(SUPPLIED DATA begins)

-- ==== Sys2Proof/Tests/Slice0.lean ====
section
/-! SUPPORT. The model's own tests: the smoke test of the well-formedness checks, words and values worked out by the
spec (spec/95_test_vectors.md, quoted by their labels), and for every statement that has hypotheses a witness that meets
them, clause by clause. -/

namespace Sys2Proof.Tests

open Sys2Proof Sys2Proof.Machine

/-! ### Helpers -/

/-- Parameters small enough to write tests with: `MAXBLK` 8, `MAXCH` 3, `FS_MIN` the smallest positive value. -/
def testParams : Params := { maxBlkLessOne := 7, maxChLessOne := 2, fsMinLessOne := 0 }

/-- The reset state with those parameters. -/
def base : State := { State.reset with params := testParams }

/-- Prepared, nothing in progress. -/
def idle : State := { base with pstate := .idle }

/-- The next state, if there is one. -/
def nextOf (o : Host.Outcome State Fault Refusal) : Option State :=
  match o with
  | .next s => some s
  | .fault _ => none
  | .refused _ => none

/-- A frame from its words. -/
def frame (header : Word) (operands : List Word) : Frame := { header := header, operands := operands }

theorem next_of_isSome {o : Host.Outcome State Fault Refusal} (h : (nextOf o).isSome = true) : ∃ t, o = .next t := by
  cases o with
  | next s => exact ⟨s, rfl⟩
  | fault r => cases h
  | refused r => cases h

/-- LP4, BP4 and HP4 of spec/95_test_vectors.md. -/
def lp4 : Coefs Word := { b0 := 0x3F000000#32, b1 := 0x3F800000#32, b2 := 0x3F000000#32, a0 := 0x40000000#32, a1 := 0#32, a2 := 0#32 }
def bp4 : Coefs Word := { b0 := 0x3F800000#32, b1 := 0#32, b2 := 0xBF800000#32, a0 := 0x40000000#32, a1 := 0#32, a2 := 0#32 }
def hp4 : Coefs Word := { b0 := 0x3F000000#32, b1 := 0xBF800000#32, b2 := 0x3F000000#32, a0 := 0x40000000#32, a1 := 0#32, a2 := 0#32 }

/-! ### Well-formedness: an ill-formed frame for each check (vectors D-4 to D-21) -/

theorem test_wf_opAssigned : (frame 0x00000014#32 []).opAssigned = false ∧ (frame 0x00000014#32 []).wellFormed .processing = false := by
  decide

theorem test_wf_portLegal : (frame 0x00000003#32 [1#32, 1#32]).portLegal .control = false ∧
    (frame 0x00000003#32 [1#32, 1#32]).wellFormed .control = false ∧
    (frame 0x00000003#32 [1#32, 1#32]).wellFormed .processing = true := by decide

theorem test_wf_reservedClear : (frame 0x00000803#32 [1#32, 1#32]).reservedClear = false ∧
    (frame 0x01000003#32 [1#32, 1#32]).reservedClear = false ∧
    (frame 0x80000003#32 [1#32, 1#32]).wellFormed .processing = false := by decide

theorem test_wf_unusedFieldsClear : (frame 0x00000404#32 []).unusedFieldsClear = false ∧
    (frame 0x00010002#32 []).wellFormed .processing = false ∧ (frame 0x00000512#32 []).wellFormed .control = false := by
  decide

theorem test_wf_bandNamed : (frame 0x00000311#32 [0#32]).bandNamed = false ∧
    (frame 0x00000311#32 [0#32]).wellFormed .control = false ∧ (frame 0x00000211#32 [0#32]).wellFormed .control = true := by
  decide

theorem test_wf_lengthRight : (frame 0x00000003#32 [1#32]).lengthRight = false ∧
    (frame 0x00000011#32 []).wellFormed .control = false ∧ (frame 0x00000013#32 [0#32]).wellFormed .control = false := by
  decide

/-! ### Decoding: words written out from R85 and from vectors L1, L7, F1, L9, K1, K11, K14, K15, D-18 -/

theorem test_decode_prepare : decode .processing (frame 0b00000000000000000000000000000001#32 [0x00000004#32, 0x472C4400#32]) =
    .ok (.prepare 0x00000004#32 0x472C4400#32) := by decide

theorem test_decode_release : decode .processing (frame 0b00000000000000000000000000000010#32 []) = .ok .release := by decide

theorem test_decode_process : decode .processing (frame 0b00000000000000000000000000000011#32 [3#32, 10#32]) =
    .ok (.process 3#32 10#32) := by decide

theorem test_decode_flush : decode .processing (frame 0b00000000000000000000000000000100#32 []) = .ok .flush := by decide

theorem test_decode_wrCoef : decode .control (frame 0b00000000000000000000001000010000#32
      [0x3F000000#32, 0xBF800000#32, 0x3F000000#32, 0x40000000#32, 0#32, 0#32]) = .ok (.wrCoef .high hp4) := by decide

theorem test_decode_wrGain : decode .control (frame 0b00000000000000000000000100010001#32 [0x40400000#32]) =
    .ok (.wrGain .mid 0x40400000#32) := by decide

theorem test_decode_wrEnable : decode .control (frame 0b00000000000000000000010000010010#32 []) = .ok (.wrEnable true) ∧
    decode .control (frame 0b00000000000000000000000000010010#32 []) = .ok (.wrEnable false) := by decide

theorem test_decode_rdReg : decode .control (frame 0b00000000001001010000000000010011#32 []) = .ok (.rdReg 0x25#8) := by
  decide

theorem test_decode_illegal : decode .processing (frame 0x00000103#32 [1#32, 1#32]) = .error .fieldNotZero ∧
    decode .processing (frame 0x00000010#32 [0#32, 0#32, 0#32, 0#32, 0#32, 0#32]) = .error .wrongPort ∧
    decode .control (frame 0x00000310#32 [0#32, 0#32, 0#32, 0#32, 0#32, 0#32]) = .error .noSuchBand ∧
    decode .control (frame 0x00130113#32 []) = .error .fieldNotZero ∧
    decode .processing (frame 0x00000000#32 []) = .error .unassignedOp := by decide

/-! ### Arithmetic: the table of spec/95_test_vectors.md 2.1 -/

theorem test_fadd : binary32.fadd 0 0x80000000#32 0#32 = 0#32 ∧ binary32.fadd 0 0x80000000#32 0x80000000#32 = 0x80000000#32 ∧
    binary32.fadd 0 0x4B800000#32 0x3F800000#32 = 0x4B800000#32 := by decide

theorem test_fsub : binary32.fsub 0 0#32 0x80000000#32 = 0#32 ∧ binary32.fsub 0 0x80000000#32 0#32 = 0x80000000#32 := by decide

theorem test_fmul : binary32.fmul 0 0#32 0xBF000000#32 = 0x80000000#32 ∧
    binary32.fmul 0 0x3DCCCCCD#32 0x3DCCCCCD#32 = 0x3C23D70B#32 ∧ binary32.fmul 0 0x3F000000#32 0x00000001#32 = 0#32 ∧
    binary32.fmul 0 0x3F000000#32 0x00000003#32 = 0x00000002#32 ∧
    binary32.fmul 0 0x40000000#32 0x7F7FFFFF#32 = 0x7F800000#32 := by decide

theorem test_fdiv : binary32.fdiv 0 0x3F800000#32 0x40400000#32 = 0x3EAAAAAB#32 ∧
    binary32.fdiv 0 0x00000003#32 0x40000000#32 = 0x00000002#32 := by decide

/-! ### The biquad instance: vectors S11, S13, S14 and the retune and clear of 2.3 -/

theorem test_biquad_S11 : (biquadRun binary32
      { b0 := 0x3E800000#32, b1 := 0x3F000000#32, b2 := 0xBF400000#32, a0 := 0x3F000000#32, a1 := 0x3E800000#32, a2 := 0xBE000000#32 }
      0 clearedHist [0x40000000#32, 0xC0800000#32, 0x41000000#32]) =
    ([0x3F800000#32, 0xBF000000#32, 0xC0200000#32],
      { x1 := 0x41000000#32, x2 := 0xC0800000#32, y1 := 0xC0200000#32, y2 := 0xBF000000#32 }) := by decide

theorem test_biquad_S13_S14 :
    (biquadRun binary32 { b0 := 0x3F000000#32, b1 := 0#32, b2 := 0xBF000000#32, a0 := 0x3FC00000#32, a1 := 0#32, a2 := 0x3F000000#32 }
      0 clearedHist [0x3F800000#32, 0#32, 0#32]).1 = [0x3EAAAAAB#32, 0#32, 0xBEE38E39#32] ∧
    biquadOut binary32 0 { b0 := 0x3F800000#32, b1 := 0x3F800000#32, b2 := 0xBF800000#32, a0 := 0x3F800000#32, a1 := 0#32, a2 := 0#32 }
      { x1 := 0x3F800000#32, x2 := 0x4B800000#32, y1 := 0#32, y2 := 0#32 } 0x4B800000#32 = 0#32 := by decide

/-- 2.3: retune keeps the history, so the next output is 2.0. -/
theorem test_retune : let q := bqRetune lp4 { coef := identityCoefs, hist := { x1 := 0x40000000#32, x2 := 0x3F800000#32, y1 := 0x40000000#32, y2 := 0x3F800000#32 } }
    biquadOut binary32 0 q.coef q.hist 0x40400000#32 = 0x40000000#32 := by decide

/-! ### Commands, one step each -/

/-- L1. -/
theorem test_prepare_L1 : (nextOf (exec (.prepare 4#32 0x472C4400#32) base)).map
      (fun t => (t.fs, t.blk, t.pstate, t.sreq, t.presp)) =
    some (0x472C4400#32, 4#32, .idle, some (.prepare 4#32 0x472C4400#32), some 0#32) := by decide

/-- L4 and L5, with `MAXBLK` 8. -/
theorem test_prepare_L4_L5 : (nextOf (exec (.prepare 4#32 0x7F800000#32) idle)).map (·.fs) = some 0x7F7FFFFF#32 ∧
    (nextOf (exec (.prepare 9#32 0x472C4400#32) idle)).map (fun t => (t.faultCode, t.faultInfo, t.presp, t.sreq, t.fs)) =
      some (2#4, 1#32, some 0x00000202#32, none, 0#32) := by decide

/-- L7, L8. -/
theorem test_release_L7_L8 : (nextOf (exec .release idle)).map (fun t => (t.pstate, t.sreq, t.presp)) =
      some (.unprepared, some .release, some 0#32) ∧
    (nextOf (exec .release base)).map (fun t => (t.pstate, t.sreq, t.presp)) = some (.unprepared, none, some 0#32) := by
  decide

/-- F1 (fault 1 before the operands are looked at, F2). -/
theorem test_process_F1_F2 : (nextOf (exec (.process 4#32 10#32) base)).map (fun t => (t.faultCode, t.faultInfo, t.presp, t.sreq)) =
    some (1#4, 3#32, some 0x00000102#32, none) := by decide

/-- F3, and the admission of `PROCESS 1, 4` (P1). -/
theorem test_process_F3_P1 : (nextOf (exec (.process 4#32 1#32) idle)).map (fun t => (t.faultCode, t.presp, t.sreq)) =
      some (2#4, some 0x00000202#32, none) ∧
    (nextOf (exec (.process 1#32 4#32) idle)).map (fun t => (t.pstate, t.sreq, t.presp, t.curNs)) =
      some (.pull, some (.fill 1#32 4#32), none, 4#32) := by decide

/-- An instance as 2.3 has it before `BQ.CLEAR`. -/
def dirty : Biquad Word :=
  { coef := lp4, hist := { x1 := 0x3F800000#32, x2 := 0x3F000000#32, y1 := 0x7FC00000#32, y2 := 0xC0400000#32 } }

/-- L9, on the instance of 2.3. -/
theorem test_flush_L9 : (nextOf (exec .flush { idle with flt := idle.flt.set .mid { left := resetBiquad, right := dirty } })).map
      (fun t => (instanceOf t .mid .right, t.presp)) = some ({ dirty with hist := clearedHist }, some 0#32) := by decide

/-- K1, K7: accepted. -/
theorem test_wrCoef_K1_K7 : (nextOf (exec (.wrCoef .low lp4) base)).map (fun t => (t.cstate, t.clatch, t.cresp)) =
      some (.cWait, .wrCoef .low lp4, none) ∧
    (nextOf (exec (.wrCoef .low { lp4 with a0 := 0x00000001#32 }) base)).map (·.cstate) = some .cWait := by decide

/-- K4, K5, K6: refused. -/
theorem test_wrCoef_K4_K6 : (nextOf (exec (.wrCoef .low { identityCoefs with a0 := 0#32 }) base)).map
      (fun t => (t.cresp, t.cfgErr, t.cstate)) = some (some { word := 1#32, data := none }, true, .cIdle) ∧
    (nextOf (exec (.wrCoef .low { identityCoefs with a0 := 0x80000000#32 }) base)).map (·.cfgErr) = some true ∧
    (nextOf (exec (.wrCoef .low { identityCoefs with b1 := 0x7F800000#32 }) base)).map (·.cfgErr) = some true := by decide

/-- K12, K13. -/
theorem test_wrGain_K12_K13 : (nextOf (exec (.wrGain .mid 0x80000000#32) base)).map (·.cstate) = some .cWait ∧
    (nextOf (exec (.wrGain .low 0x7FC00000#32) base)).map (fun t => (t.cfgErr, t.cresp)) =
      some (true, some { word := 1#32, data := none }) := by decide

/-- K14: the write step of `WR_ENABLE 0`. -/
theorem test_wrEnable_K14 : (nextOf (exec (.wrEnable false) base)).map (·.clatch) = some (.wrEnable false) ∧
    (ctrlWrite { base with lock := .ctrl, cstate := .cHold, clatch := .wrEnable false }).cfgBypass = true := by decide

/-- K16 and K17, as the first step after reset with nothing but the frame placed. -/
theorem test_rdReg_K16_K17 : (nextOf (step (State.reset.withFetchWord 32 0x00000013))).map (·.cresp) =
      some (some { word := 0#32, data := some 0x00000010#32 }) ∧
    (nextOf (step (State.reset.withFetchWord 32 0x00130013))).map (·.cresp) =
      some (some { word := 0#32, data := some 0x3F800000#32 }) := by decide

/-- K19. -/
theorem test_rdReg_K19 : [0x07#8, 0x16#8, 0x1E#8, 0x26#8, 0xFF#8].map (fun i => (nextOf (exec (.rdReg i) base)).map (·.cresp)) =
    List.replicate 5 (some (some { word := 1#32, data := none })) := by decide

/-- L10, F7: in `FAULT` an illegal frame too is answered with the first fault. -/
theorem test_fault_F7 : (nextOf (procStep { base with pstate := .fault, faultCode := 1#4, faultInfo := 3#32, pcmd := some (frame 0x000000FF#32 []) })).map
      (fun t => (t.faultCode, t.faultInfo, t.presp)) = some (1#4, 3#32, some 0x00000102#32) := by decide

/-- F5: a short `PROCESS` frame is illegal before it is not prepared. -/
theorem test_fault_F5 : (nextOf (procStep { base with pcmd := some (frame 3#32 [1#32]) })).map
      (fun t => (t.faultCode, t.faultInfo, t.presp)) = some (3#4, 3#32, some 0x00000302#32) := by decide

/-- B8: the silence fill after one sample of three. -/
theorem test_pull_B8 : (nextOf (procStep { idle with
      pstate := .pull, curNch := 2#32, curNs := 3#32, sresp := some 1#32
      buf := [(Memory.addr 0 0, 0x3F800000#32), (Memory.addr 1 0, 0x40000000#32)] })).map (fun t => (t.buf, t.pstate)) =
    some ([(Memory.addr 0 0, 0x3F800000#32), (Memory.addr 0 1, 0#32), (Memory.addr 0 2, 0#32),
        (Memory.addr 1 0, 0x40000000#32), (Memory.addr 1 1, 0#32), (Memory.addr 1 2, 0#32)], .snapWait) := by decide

(SUPPLIED DATA ends)

TASK INSTRUCTIONS. Give back exactly the material above from its opening line to the line bearing "its words. -/".

ANSWER SECTION.
-- ==== Sys2Proof/Tests/Slice0.lean ====
section
/-! SUPPORT. The model's own tests: the smoke test of the well-formedness checks, words and values worked out by the
spec (spec/95_test_vectors.md, quoted by their labels), and for every statement that has hypotheses a witness that meets
them, clause by clause. -/

namespace Sys2Proof.Tests

open Sys2Proof Sys2Proof.Machine

/-! ### Helpers -/

/-- Parameters small enough to write tests with: `MAXBLK` 8, `MAXCH` 3, `FS_MIN` the smallest positive value. -/
def testParams : Params := { maxBlkLessOne := 7, maxChLessOne := 2, fsMinLessOne := 0 }

/-- The reset state with those parameters. -/
def base : State := { State.reset with params := testParams }

/-- Prepared, nothing in progress. -/
def idle : State := { base with pstate := .idle }

/-- The next state, if there is one. -/
def nextOf (o : Host.Outcome State Fault Refusal) : Option State :=
  match o with
  | .next s => some s
  | .fault _ => none
  | .refused _ => none

/-- A frame from its words. -/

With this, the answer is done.